§ Exercise goal:
Nothing but the lines below between the line holding "k : BitVec 3" and the line holding "ATSU (R298). -/", inclusive, should appear in the answer, each set down exactly.

Recorded data
※ ※ ※
-- ==== Sys2Proof/Syntax.lean ====
section
/-! DEFINITION. The abstract syntax: operand forms and `Instr`, one constructor per row of
spec/opcode_table.json. The first 176 are what an instruction word can hold; the others are the
steps of the machine around the warps, with the operands that say which object each acts on. -/

namespace Sys2Proof

/-- Operation width, field SZ (R197). -/
inductive Sz where
  | w32 | w64 | w16 | w8
  deriving DecidableEq, Repr

/-- The number of bits of a width (R197). -/
def Sz.bits : Sz → Nat
  | .w32 => 32 | .w64 => 64 | .w16 => 16 | .w8 => 8

/-- The number of bytes of a width. -/
def Sz.bytes : Sz → Nat
  | .w32 => 4 | .w64 => 8 | .w16 => 2 | .w8 => 1

/-- The format of a floating-point form, field SZ in MAJ 0x07 (R197, R278). -/
inductive FSz where
  | f32 | f64 | f16
  deriving DecidableEq, Repr

/-- An S register number, 0 to 127 (R195); an X register in the access slice (R223). -/
abbrev SReg := BitVec 7

/-- An S register field that may hold 0xFF for none, or be absent. -/
abbrev OptS := Option SReg

/-- Cross-lane modifiers of operand A (R198). -/
inductive XLane where
  | none
  | rot (n : BitVec 5)
  | up (n : BitVec 5)
  | dn (n : BitVec 5)
  | xor (n : BitVec 5)
  | lane (n : BitVec 5)
  | srot (n : BitVec 2)
  deriving DecidableEq, Repr

/-- The special registers (R191). -/
inductive Special where
  | exec | laneid | warpid | blockx | blocky | blockz | gridx | gridy | gridz
  | clusterid | clrank | dieid | coreid | slicemap
  | fmt | nbv | fpctl | nttth | phase | clock | cycle
  | cause | epc | tval | tlanes | tskid | tinfo | cpcnt | qstat | hstat | capptr | ctxid
  deriving DecidableEq, Repr

/-- Operand A of a vector form, by KA (R194, R195). -/
inductive SrcA where
  | v (r : BitVec 8) (x : XLane)
  | s (r : SReg)
  | special (sel : Special)
  | queue (q : BitVec 2)
  deriving DecidableEq, Repr

/-- Operand B of a vector form, by KB (R194, R195). -/
inductive SrcB where
  | v (r : BitVec 8)
  | s (r : SReg)
  | imm (i : BitVec 16)
  | queue (q : BitVec 2)
  deriving DecidableEq, Repr

/-- A uniform operand: an S register or an imm16. -/
inductive UImm where
  | s (r : SReg)
  | imm (i : BitVec 16)
  deriving DecidableEq, Repr

/-- Operand A of a scalar form (R271). -/
inductive SrcS where
  | s (r : SReg)
  | special (sel : Special)
  deriving DecidableEq, Repr

/-- A big-number or tile-group source: a V register or a queue (R338, R365). -/
inductive BigA where
  | v (r : BitVec 8)
  | queue (q : BitVec 2)
  deriving DecidableEq, Repr

/-- Operand B of BADD, BSUB and BCMP (R338). -/
inductive BigB where
  | v (r : BitVec 8)
  | queue (q : BitVec 2)
  | s (r : SReg)
  | imm (i : BitVec 16)
  deriving DecidableEq, Repr

/-- Condition operand of BSPLIT (R396). -/
inductive CondVS where
  | v (r : BitVec 8)
  | s (r : SReg)
  deriving DecidableEq, Repr

/-- Vector form with sources A and B (R260, R269, R275). `sg` is FLG bit 0, `fl` FLG bits 2:1. -/
structure OpAB where
  d : BitVec 8
  a : SrcA
  b : SrcB
  sz : Sz
  sg : Bool
  fl : BitVec 2
  deriving DecidableEq, Repr

/-- Vector form with sources A, B and C (R259, R260). -/
structure OpABC where
  d : BitVec 8
  a : SrcA
  b : SrcB
  c : BitVec 8
  sz : Sz
  sg : Bool
  fl : BitVec 2
  deriving DecidableEq, Repr

/-- Vector form with source A alone (R260, R270, R277). -/
structure OpA where
  d : BitVec 8
  a : SrcA
  sz : Sz
  sg : Bool
  fl : BitVec 2
  deriving DecidableEq, Repr

/-- The combining operation of LSCAN and LRED (R276). -/
inductive ScanOp where
  | add | min | max | and | or | xor
  deriving DecidableEq, Repr

/-- LSCAN and LRED (R276). -/
structure OpScan where
  d : BitVec 8
  a : SrcA
  op : ScanOp
  sz : Sz
  sg : Bool
  ex : Bool
  sat : Bool
  deriving DecidableEq, Repr

/-- Scalar form with two sources (R271, R272). -/
structure OpS where
  d : SReg
  a : SrcS
  b : UImm
  sz : Sz
  sg : Bool
  fl : BitVec 2
  deriving DecidableEq, Repr

/-- Scalar form with one source (R272). -/
structure OpS1 where
  d : SReg
  a : SrcS
  sz : Sz
  sg : Bool
  deriving DecidableEq, Repr

/-- SSEL (C an S register) and SCMP (C a condition code 0 to 9) (R272). -/
structure OpS3 where
  d : SReg
  a : SrcS
  b : SReg
  c : BitVec 8
  sz : Sz
  sg : Bool
  deriving DecidableEq, Repr

/-- Rounding selection of a floating-point form, field FLG (R279). -/
inductive RSel where
  | dyn | rne | rtz | rup | rdn
  deriving DecidableEq, Repr

/-- Floating-point form with sources A and B (R280). -/
structure FpAB where
  d : BitVec 8
  a : SrcA
  b : SrcB
  f : FSz
  rm : RSel
  deriving DecidableEq, Repr

/-- FFMA, and FCMP with its condition in C (R280, R281). -/
structure FpABC where
  d : BitVec 8
  a : SrcA
  b : SrcB
  c : BitVec 8
  f : FSz
  rm : RSel
  deriving DecidableEq, Repr

/-- FSQRT and FCLASS (R280). -/
structure FpA where
  d : BitVec 8
  a : SrcA
  f : FSz
  rm : RSel
  deriving DecidableEq, Repr

/-- The type codes of FCVT (R283). -/
inductive CvtTy where
  | f32 | f64 | f16 | u32 | s32 | u64 | s64
  deriving DecidableEq, Repr

/-- The witness field of an FM word: W with WI and WO (R200). -/
inductive WitF where
  | none
  | inp (r : SReg)
  | out (r : SReg)
  | both (r : SReg)
  deriving DecidableEq, Repr

/-- A vector load, store, gather or scatter (R200, R285, R309). -/
structure MemV where
  d : BitVec 8
  base : OptS
  index : Option (BitVec 8)
  sc : BitVec 2
  off : BitVec 12
  w : WitF
  sz : Sz
  deriving DecidableEq, Repr

/-- A uniform load, store or gather (R285, R294, R309). -/
structure MemU where
  d : SReg
  base : OptS
  off : BitVec 12
  w : WitF
  sz : Sz
  deriving DecidableEq, Repr

/-- LDK and STK; `k` is the register count minus 1 (R293). -/
structure MemK where
  d : BitVec 8
  base : OptS
  off : BitVec 12
  k : BitVec 3
  w : WitF
  sz : Sz
  deriving DecidableEq, Repr

/-- The atomic operations (R299). -/
inductive Aop where
  | add | smin | smax | umin | umax | and | or | xor | swap | cas
  deriving DecidableEq, Repr

/-- ATS and ATM (R298). -/
structure AtV where
  d : BitVec 8
  base : OptS
  index : Option (BitVec 8)
  sc : BitVec 2
  off : BitVec 8
  w : WitF
  aop : Aop
  wide : Bool
  deriving DecidableEq, Repr

/-- ATSU (R298). -/
structure AtU where
  d : SReg
  base : OptS
  off : BitVec 8
  w : WitF
  aop : Aop
  wide : Bool
  deriving DecidableEq, Repr

/-- CPL (R313, R314); `st` is the direction bit. -/
structure CopyL where
  d : BitVec 8
  base : OptS
  index : Option (BitVec 8)
  sc : BitVec 2
  off : BitVec 8
  w : OptS
  tag : BitVec 3
  st : Bool
  deriving DecidableEq, Repr

/-- CPB (R313, R315). -/
structure CopyB where
  d : SReg
  base : OptS
  off : BitVec 8
  w : OptS
  tag : BitVec 3
  deriving DecidableEq, Repr

/-- The output type of ZCVT (R370). -/
inductive ZTy where
  | f32 | f16 | s32 | s16 | s8 | acc
  deriving DecidableEq, Repr

/-- Barrier levels (R399). -/
inductive BarLevel where
  | blk | coh | clu | die | grid
  deriving DecidableEq, Repr

/-- BAR and BARARR (R399): result register, arrival witness, mask register, number. -/
structure BarOp where
  d : OptS
  w : OptS
  m : OptS
  n : BitVec 8
  lvl : BarLevel
  settle : Bool
  deriving DecidableEq, Repr

/-- The operations of XRED (R406). -/
inductive XOp where
  | add | smin | smax | and | or | xor
  deriving DecidableEq, Repr

/-- The half ops (R205). -/
inductive Hop where
  | hadd | hsub | hand | hor | hxor | hshl | hshr | hmov | hmin | hmax | hfadd | hfmul
  | hsadd | hsmov | hssub | hnop
  deriving DecidableEq, Repr

/-- The source of a half (R204). -/
inductive HSrc where
  | v (r : BitVec 8)
  | s (r : SReg)
  | imm (i : BitVec 8)
  | queue (q : BitVec 2)
  deriving DecidableEq, Repr

/-- One half of a paired word (R204, R205). -/
structure Half where
  op : Hop
  rd : BitVec 8
  rs : HSrc
  deriving DecidableEq, Repr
※ ※ ※
§ Response to the exercise:
  k : BitVec 3
  w : WitF
  sz : Sz
  deriving DecidableEq, Repr

/-- The atomic operations (R299). -/
inductive Aop where
  | add | smin | smax | umin | umax | and | or | xor | swap | cas
  deriving DecidableEq, Repr

/-- ATS and ATM (R298). -/
structure AtV where
  d : BitVec 8
  base : OptS
  index : Option (BitVec 8)
  sc : BitVec 2
  off : BitVec 8
  w : WitF
  aop : Aop
  wide : Bool
  deriving DecidableEq, Repr

/-- ATSU (R298). -/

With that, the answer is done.